To see which predictors have the biggest impact on the classification, let us take a closer look at the models for
(i.e., those where we observe approximately one passage of a cell through the channel) with the 6th set of predictors and the 4th set of predictors. For these models in
Figure 10 and
Figure 11 we present the significance of the predictors calculated by the
permutation_importance method from the
sklearn library. In the case of the 6th set and classification into 4 classes, the "edge length delta abs deviation" predictor appears to be the most significant in both models, that is, the predictor indicating the standard deviation of the absolute changes in the lengths of the edges of the triangulation against the relaxed state of the cell. When classifying into 2 classes, "edge angle delta abs mean" and "edge length delta skewness" are significant for both models, that is, the average absolute change in the angles at the edges of the triangulation compared to the relaxed state and the coefficient of skewness of the changes in the lengths of the edges of the triangulation compared to the relaxed state. For the simpler 4th set of predictors, the most significant predictor for all models is the mean of the cell axis length.
5.5. Discussion
Our experiments with decision trees reveal insights into the efficiency of various predictor sets and the impact of recorded sequence length on the classification accuracy. Our results suggest that increasing the length of the sequence (S) generally improves classification accuracy up to a certain point, after which the improvements starts to be negligible. This indicates that while longer observation periods can be beneficial, excessively long monitoring may not yield proportional gains in accuracy. Specifically, monitoring cells for approximately one complete passage through the channel appears sufficient for optimal performance.
The comparison between deep neural networks and decision tree-based models reveals that the latter can achieve comparable or better accuracy with simpler predictor sets. This is particularly evident in the classification into four classes, where decision trees outperformed neural networks using the 2nd predictor set. This confirms that decision trees are a proper tool to effectively handle tabular data, providing a more interpretable and efficient alternative to neural networks.

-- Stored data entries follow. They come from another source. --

-- ==== Sys2Proof/Machine/Ops.lean ====
section
/-! DEFINITION. The named operations over registers, memory, the trace and the draws, and the shared shapes of an instruction:
the conditional test around it, the error response, interrupt entry. -/

namespace Sys2Proof.Machine

/-! ### Registers -/

/-- R6 `x[i]`. -/
def State.reg (s : State) (r : RegNo) : Word := s.regs[r]

/-- R6 `x[i] <- v`; no register is hardwired (R12). -/
def State.setReg (s : State) (r : RegNo) (v : Word) : State := { s with regs := s.regs.set r v }

/-- R6 `flag`. -/
def State.flag (s : State) : Word := s.reg Reg.flag

/-- R20 `SetZ(v)`. -/
def State.setZ (s : State) (v : Word) : State := s.setReg Reg.flag (setZero s.flag (v == 0))

/-- R20: the destination write and then, as the last action, `SetZ` of the value written; so a destination `$flag` ends
with bit 3 replaced and a destination `$ip` is a jump. -/
def State.writeDest (s : State) (r : RegNo) (v : Word) : State := (s.setReg r v).setZ v

/-! ### Memory (R44) -/

/-- R44 `MemRead(a, n)`. -/
def State.memRead (s : State) (a : Word) (n : Nat) : Except Err (BitVec (8 * n)) :=
  if s.mem.InBounds a n then .ok (s.mem.loadLE a.toNat n) else .error (.segfault a)

/-- R44 `MemWrite(a, n, v)`. -/
def State.memWrite (s : State) (a : Word) (n : Nat) (v : BitVec (8 * n)) : Except Err State :=
  if s.mem.InBounds a n then .ok { s with mem := s.mem.storeLE a.toNat n v } else .error (.segfault a)

/-! ### The host (R186) -/

/-- R186 `Emit(e)`. -/
def State.emit (s : State) (e : Event) : State := { s with trace := s.trace ++ [e] }

/-- `n` free values or host inputs used up. -/
def State.drawn (s : State) (n : Nat) : State := { s with draws := s.draws + n }

/-! ### Errors: the one exception entry of the machine (R171, R172) -/

/-- R171: the code of an error in `flag[7:5]`. -/
def Err.code : Err → BitVec 3
  | .invalidOpcode _ => 0b001
  | .segfault _ => 0b010
  | .registerSegfault _ => 0b011
  | .invalidSyscall _ => 0b100
  | .invalidDatatype _ => 0b101

/-- R171: what an error records in `$ret`, in all 64 bits (R173). -/
def Err.info : Err → Word
  | .invalidOpcode op => op.setWidth 64
  | .segfault a => a
  | .registerSegfault r => r.setWidth 64
  | .invalidSyscall n => n
  | .invalidDatatype dt => dt.setWidth 64

/-- R172 `raise E(info)`: the code into `flag[7:5]`, the information into `$ret`, `flag[4]` cleared; all else as it was
before the instruction. There is no handler to return from. -/
def State.raise (s : State) (e : Err) : State :=
  (s.setReg Reg.flag (setExec (setErr s.flag e.code) false)).setReg Reg.ret e.info

/-- The state an instruction body ends in: its own, or the error response on the state it started from (R172). -/
def settle (s : State) : Except Err State → State
  | .ok t => t
  | .error e => s.raise e

/-- R63, R64, R76: an instruction under its conditional test. The test comes before every other check; a failing test
leaves the state as it is. A reserved test code is a fault (U1); a comparison test of a `flag[2:0]` without meaning
executes or skips as a free bit says (U2). -/
def conditional (c : BitVec 4) (s : State) (body : State → Except Err State) : Outcome :=
  match evalTest c s.flag with
  | .holds => .next (settle s (body s))
  | .fails => .next s
  | .reserved => .fault (.reservedTest c)
  | .unspecified =>
    .next (if Config.freeBit s.draws then settle (s.drawn 1) (body (s.drawn 1)) else s.drawn 1)

/-! ### The cycle's parts (R170) -/

/-- R21, R183: the processor runs while `flag[4]` is 1. -/
def State.running (s : State) : Bool := flagExec s.flag

/-- R178: the address interrupt entry jumps to, the constant 0x400 (C2; notes/assumptions/24.md). -/
def handlerOffset : Word := 0x400

/-- R177: at least one pending line is unmasked and `flag[8]` is 0. -/
def State.interruptDue (s : State) : Bool := s.reg Reg.isr &&& s.reg Reg.imr != 0 && !flagInInt s.flag

/-- R178: `x[$iip] <- pc; flag[8] <- 1; pc <- 0x400`. Nothing else is saved or changed. The return is the assembler's
`rti`, an `xor` of `$flag` and a `load` of `$ip` (R161, R179). -/
def State.takeInterrupt (s : State) : State :=
  ((s.setReg Reg.iip (s.reg Reg.ip)).setReg Reg.flag (setInInt s.flag true)).setReg Reg.ip handlerOffset

/-- R170 item 2. -/
def State.interruptCheck (s : State) : State := if s.interruptDue then s.takeInterrupt else s

/-- R14, R15: `pc <- pc + 8`, modulo 2^64. -/
def State.advance (s : State) : State := s.setReg Reg.ip (s.reg Reg.ip + 8)

/-- R53, R60: the fetch is an ordinary read of 8 bytes at `$ip`. -/
def State.fetch (s : State) : Except Err Word := s.memRead (s.reg Reg.ip) 8

end Sys2Proof.Machine
end

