/-- R137: the slot of each preserved register. -/
theorem loadLE_frameMemory_savedReg (s : State) (low : Nat) (k : Fin 8) :
    (frameMemory s low).loadLE (low + 56 - 8 * k.val) 8 = s.reg ⟨24 + k.val, by omega⟩ := by
  obtain ⟨h1, h2, h3, h4, h5, h6, h7, h8⟩ := loadLE_frameMemory_saved s low
  match k with
  | 0 => exact h1
  | 1 => exact h2
  | 2 => exact h3
  | 3 => exact h4
  | 4 => exact h5
  | 5 => exact h6
  | 6 => exact h7
  | 7 => exact h8

/-- R137: a slot of the frame, 8 bytes at `off` above its lowest address, as an address below `$sp`. -/
theorem memRead_called {s : State} (hb : (s.reg Reg.sp - 80).toNat + 80 ≤ s.mem.size)
    (p : Word) {a : Word} {off : Nat} {v : Word} (ha : a.toNat = (s.reg Reg.sp - 80).toNat + off) (hoff : off ≤ 72)
    (hv : (frameMemory s (s.reg Reg.sp - 80).toNat).loadLE a.toNat 8 = v) : (s.called p).memRead a 8 = .ok v := by
  rw [memRead_ok_iff, called_mem, Memory.InBounds, frameMemory_size]
  exact ⟨by omega, hv⟩

/-- R135, R137: what the frame of a call reads as. -/
theorem called_frame {s : State} (hs : s.mem.size ≤ 2 ^ 32) (hb : (s.reg Reg.sp - 80).toNat + 80 ≤ s.mem.size)
    (p : Word) :
    (s.called p).memRead (s.reg Reg.sp - 8) 8 = .ok (s.reg Reg.fp) ∧
    (s.called p).memRead (s.reg Reg.sp - 16) 8 = .ok (s.reg Reg.ip) ∧
    (∀ k : Fin 8, (s.called p).memRead (s.reg Reg.sp - 24 - 8 * BitVec.ofNat 64 k.val) 8 =
      .ok (s.reg ⟨24 + k.val, by omega⟩)) := by
  have h8 : (s.reg Reg.sp - 8).toNat = (s.reg Reg.sp - 80).toNat + 72 := by bv_omega
  have h16 : (s.reg Reg.sp - 16).toNat = (s.reg Reg.sp - 80).toNat + 64 := by bv_omega
  have hk : ∀ k : Fin 8, (s.reg Reg.sp - 24 - 8 * BitVec.ofNat 64 k.val).toNat =
      (s.reg Reg.sp - 80).toNat + (56 - 8 * k.val) := by
    intro k
    bv_omega
  refine ⟨memRead_called hb p h8 (by omega) ?_, memRead_called hb p h16 (by omega) ?_, fun k =>
    memRead_called hb p (hk k) (by omega) ?_⟩
  · rw [h8, loadLE_frameMemory_fp]
  · rw [h16, loadLE_frameMemory_ip]
  · rw [hk k, ← Nat.add_sub_assoc (by omega), loadLE_frameMemory_savedReg]

/-! ### `ret` -/

/-- The reads of a list, one after the other. -/
def readAll (s : State) : List (Word × Nat) → Except Err Unit
  | [] => .ok ()
  | (a, n) :: l => do
    let _ ← s.memRead a n
    readAll s l

theorem readAll_ok {s : State} {l : List (Word × Nat)} (h : ∀ p ∈ l, p.1.toNat + p.2 ≤ s.mem.size) :
    readAll s l = .ok () := by
  induction l with
  | nil => rfl
  | cons p l ih =>
    obtain ⟨a, n⟩ := p
    simp only [List.forall_mem_cons] at h
    simp only [readAll, memRead_ok h.1, bind, Except.bind, ih h.2]

/-- The first read out of bounds is the error. -/
theorem readAll_error {s : State} {before after : List (Word × Nat)} {a : Word} {n : Nat}
    (h : ∀ p ∈ before, p.1.toNat + p.2 ≤ s.mem.size) (ha : s.mem.size < a.toNat + n) :
    readAll s (before ++ (a, n) :: after) = .error (.segfault a) := by
  induction before with
  | nil => simp only [List.nil_append, readAll, memRead_error (Nat.not_le.mpr ha), bind, Except.bind]
  | cons p l ih =>
    obtain ⟨a', n'⟩ := p
    simp only [List.forall_mem_cons] at h
    simp only [List.cons_append, readAll, memRead_ok h.1, bind, Except.bind, ih h.2]

/-- `y` ends in the error that `x` ends in, and in a state when `x` ends in none. -/
def EndsAs (x : Except Err Unit) (y : Except Err State) : Prop :=
  (∀ e, x = .error e → y = .error e) ∧ (x = .ok () → ∃ t, y = .ok t)

theorem EndsAs.bind {α : Type} (x : Except Err α) {y : Except Err Unit} {z : α → Except Err State}
    (h : ∀ a, EndsAs y (z a)) : EndsAs (x >>= fun _ => y) (x >>= z) := by
  cases x with
  | error e => exact ⟨fun _ he => by cases he; rfl, nofun⟩
  | ok a => exact h a

/-- R136: all reads of `ret` come before anything else it does. -/
theorem retBody_endsAs_reads (s : State) : EndsAs (readAll s (retReads (s.reg Reg.fp))) (retBody s) := by
  unfold retBody retReads
  iterate 11 refine EndsAs.bind _ fun _ => ?_
  exact ⟨nofun, fun _ => ⟨_, rfl⟩⟩

/-- R136: where each register of the frame comes from. -/
theorem retBody_restores {s t : State} (h : retBody s = .ok t) :
    s.memRead (s.reg Reg.fp) 8 = .ok (t.reg Reg.fp) ∧
    s.memRead (s.reg Reg.fp - 8) 8 = .ok (t.reg Reg.ip) ∧
    (∀ k : Fin 8, s.memRead (s.reg Reg.fp - 16 - 8 * BitVec.ofNat 64 k.val) 8 =
      .ok (t.reg ⟨24 + k.val, by omega⟩)) ∧
    (∃ nb : Half, s.memRead (s.reg Reg.fp + 8) 4 = .ok nb ∧ t.reg Reg.sp = s.reg Reg.fp + 12 + nb.setWidth 64) := by
  unfold retBody at h
  obtain ⟨ofp, hfp, h⟩ := exists_of_bind_eq_ok h
  obtain ⟨oip, hip, h⟩ := exists_of_bind_eq_ok h
  obtain ⟨v1, h1, h⟩ := exists_of_bind_eq_ok h
  obtain ⟨v2, h2, h⟩ := exists_of_bind_eq_ok h
  obtain ⟨v3, h3, h⟩ := exists_of_bind_eq_ok h
  obtain ⟨v4, h4, h⟩ := exists_of_bind_eq_ok h
  obtain ⟨v5, h5, h⟩ := exists_of_bind_eq_ok h
  obtain ⟨v6, h6, h⟩ := exists_of_bind_eq_ok h
  obtain ⟨v7, h7, h⟩ := exists_of_bind_eq_ok h
  obtain ⟨v8, h8, h⟩ := exists_of_bind_eq_ok h
  obtain ⟨nb, hnb, h⟩ := exists_of_bind_eq_ok h
  cases h
  have hk : ∀ k : Fin 8, s.reg Reg.fp - 16 - 8 * BitVec.ofNat 64 k.val =
      s.reg Reg.fp - BitVec.ofNat 64 (16 + 8 * k.val) := by
    intro k
    bv_omega
  have restored : ∀ {a : Word} (u : State) (r : RegNo) {x : Word}, s.memRead a 8 = .ok x →
      s.memRead a 8 = .ok ((u.setReg r x).reg r) := by
    intro a u r x h
    rw [reg_setReg_self, h]
  simp (disch := decide) only [reg_setReg_ne]
  refine ⟨restored _ _ hfp, restored _ _ hip, fun k => ?_, nb, hnb, reg_setReg_self _ _ _⟩
  rw [hk]
  fin_cases k <;> simp (disch := decide) only [reg_setReg_ne]
  exacts [restored _ _ h1, restored _ _ h2, restored _ _ h3, restored _ _ h4, restored _ _ h5, restored _ _ h6,
    restored _ _ h7, restored _ _ h8]

/-! ### `ret` after `call` -/

theorem exec_call {c : BitVec 4} {a : Addr} {s : State} {p : Word} (hc : Passes c s) (ha : effAddr s a = .ok p)
    (hb : s.mem.InBounds (s.reg Reg.sp - 80) 80) : exec (.call c a) s = .next (s.called p) := by
  rw [exec_eq_conditional rfl, conditional_passes hc, bodyOf, callBody_of_addr ha, if_pos hb, settle_ok]

theorem exec_ret {c : BitVec 4} {s t : State} (hc : Passes c s) (h : retBody s = .ok t) :
    exec (.ret c) s = .next t := by
  rw [exec_eq_conditional rfl, conditional_passes hc, bodyOf, h, settle_ok]

theorem mem_savedRegs_iff (r : RegNo) : r ∈ savedRegs ↔ ∃ k : Fin 8, r = ⟨24 + k.val, by omega⟩ := by
  revert r
  decide

/-- States of one memory size that agree on the bytes read agree on the read. -/
theorem memRead_congr {s u : State} {a : Word} {n : Nat} (hsize : u.mem.size = s.mem.size)
    (hbytes : ∀ j, a.toNat ≤ j → j < a.toNat + n → u.mem.byte j = s.mem.byte j) : u.memRead a n = s.memRead a n := by
  simp only [State.memRead, Memory.InBounds, hsize, loadLE_congr hbytes]

/-- R136, R137: the reads of `ret` with `$fp` at the highest slot of a frame in bounds, and the count word above it. -/
theorem retReads_inBounds {S : Word} {size : Nat} (hs : size ≤ 2 ^ 32) (hb : (S - 80).toNat + 80 ≤ size)
    (hcount : S.toNat + 4 ≤ size) : ∀ q ∈ retReads (S - 8), q.1.toNat + q.2 ≤ size := by
  simp only [retReads, List.forall_mem_cons, List.not_mem_nil, false_imp_iff, implies_true, and_true]
  and_intros <;> bv_omega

Future research can focus on several directions to further improve the classification of RBC elasticity. One potential way is the integration of various data sources, such as combining video recordings with additional sensors capturing mechanical properties or biochemical markers of RBCs. This could provide a richer dataset and better classification accuracy. Performing experimental validation using actual RBC samples will be essential to confirm the theoretical findings and translate them into practical diagnostic tools.